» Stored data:
-------------------------
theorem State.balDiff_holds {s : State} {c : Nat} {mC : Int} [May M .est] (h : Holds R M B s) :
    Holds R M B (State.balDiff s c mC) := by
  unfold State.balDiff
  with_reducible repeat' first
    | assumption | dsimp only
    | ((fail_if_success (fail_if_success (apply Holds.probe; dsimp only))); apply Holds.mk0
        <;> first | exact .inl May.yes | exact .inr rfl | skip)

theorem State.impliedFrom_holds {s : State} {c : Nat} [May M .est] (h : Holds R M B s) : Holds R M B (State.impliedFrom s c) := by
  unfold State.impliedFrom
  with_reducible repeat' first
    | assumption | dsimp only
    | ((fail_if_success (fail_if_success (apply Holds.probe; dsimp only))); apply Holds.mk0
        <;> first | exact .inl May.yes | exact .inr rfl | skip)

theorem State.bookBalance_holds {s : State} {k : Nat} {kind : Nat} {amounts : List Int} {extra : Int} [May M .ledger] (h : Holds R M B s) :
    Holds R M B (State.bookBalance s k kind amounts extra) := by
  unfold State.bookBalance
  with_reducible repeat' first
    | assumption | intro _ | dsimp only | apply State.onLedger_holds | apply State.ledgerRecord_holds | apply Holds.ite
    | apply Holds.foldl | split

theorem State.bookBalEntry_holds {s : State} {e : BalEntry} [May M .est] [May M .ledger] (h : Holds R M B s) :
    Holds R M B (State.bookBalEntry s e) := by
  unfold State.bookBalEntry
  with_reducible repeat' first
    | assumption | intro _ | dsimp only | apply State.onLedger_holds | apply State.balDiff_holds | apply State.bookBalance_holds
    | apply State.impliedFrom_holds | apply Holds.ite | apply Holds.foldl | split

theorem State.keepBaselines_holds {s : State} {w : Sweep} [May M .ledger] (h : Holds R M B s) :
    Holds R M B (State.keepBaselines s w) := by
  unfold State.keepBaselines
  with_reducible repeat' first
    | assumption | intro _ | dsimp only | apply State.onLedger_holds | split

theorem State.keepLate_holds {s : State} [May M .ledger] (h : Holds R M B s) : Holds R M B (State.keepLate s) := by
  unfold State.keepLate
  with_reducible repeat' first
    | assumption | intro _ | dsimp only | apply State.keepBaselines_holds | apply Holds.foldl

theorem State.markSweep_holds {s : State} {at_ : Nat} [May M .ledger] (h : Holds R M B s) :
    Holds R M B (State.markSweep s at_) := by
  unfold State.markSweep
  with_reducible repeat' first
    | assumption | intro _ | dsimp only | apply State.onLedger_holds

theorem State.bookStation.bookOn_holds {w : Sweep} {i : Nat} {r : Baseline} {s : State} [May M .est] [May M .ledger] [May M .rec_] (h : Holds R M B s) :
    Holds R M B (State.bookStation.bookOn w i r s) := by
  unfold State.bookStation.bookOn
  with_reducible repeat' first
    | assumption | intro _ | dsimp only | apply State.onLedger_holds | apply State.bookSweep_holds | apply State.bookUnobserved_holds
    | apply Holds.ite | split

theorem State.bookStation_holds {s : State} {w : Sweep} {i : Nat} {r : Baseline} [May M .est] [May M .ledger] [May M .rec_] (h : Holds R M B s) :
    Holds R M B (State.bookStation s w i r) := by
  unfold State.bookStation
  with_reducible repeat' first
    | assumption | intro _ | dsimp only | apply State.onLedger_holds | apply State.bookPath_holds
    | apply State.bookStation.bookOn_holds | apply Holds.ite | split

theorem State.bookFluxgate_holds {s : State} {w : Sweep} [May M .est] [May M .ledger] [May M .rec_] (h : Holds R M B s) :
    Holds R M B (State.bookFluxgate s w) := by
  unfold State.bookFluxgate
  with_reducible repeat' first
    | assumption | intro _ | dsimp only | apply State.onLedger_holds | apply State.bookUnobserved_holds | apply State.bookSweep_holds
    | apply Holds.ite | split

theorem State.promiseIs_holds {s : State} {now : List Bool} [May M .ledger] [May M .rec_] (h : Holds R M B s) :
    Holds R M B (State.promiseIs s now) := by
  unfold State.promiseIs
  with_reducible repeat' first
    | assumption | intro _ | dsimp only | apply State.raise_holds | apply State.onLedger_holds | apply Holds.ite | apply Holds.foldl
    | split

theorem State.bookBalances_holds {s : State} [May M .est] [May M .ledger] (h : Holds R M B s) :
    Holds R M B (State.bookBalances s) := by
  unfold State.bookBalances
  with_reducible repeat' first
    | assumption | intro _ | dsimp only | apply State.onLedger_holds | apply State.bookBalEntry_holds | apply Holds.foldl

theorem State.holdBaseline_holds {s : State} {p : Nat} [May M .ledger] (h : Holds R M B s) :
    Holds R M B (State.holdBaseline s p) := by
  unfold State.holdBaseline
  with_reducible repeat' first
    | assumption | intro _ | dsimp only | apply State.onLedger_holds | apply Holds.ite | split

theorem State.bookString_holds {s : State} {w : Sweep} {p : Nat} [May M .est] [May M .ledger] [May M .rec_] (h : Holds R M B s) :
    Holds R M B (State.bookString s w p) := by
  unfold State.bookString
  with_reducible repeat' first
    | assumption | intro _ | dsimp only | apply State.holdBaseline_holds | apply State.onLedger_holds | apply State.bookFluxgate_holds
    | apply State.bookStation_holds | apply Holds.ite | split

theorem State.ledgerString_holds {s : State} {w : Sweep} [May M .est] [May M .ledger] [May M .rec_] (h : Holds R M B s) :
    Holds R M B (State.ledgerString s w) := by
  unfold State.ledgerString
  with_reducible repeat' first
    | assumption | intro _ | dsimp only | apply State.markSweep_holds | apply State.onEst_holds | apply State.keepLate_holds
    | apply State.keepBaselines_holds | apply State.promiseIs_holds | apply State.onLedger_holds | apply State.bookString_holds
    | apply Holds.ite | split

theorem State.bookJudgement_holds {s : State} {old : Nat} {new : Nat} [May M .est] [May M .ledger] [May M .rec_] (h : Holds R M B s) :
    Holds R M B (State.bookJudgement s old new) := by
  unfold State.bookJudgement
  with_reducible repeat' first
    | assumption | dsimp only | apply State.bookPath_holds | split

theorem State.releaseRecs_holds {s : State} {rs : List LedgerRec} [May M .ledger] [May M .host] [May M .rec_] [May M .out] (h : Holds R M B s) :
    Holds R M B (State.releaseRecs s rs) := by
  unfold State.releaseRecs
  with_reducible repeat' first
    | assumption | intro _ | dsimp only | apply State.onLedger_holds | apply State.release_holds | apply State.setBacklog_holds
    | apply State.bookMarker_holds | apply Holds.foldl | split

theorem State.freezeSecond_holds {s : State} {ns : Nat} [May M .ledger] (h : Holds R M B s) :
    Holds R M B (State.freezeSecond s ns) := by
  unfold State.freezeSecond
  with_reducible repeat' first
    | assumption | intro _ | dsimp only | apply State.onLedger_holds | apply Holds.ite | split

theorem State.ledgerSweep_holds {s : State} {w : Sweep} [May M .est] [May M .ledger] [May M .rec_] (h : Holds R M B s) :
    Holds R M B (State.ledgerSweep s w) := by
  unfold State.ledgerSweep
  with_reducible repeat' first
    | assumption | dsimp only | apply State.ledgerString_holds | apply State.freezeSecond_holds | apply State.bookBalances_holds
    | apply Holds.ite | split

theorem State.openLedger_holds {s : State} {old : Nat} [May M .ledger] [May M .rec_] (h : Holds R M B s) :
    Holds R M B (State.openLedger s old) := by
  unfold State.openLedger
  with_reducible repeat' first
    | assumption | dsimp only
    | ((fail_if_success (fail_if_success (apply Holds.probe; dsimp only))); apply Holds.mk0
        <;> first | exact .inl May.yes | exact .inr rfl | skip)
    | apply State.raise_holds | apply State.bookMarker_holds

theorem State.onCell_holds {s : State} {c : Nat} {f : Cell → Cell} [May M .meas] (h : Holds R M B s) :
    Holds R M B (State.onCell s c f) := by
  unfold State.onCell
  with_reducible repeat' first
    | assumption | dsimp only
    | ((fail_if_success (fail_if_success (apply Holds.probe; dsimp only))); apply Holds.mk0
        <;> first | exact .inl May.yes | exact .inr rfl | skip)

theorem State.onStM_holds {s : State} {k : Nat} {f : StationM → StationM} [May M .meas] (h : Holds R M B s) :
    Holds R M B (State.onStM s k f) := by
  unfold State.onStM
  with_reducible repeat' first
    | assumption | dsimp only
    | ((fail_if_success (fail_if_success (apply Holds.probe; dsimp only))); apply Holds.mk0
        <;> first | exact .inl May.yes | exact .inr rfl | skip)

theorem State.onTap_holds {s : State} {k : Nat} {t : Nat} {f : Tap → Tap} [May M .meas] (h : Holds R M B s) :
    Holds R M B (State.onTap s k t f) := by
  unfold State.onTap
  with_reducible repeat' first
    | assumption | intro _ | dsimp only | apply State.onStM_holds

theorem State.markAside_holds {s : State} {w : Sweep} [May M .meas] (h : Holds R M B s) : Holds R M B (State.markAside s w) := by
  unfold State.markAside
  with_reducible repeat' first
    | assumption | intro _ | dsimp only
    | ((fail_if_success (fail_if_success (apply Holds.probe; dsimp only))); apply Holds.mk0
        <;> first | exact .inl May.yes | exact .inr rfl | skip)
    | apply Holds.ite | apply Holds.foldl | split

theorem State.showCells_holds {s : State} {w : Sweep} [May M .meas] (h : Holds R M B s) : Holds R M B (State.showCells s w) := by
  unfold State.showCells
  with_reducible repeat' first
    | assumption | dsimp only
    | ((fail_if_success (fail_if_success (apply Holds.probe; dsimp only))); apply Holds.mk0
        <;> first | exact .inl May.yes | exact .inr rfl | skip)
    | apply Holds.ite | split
-------------------------
Your task is to reproduce exactly the lines that begin at the line containing "unfold State.onStM" and end at the final line of the data above.

  unfold State.onStM
  with_reducible repeat' first
    | assumption | dsimp only
    | ((fail_if_success (fail_if_success (apply Holds.probe; dsimp only))); apply Holds.mk0
        <;> first | exact .inl May.yes | exact .inr rfl | skip)

theorem State.onTap_holds {s : State} {k : Nat} {t : Nat} {f : Tap → Tap} [May M .meas] (h : Holds R M B s) :
    Holds R M B (State.onTap s k t f) := by
  unfold State.onTap
  with_reducible repeat' first
    | assumption | intro _ | dsimp only | apply State.onStM_holds

theorem State.markAside_holds {s : State} {w : Sweep} [May M .meas] (h : Holds R M B s) : Holds R M B (State.markAside s w) := by
  unfold State.markAside
  with_reducible repeat' first
    | assumption | intro _ | dsimp only
    | ((fail_if_success (fail_if_success (apply Holds.probe; dsimp only))); apply Holds.mk0
        <;> first | exact .inl May.yes | exact .inr rfl | skip)
    | apply Holds.ite | apply Holds.foldl | split

theorem State.showCells_holds {s : State} {w : Sweep} [May M .meas] (h : Holds R M B s) : Holds R M B (State.showCells s w) := by
  unfold State.showCells
  with_reducible repeat' first
    | assumption | dsimp only
    | ((fail_if_success (fail_if_success (apply Holds.probe; dsimp only))); apply Holds.mk0
        <;> first | exact .inl May.yes | exact .inr rfl | skip)
    | apply Holds.ite | split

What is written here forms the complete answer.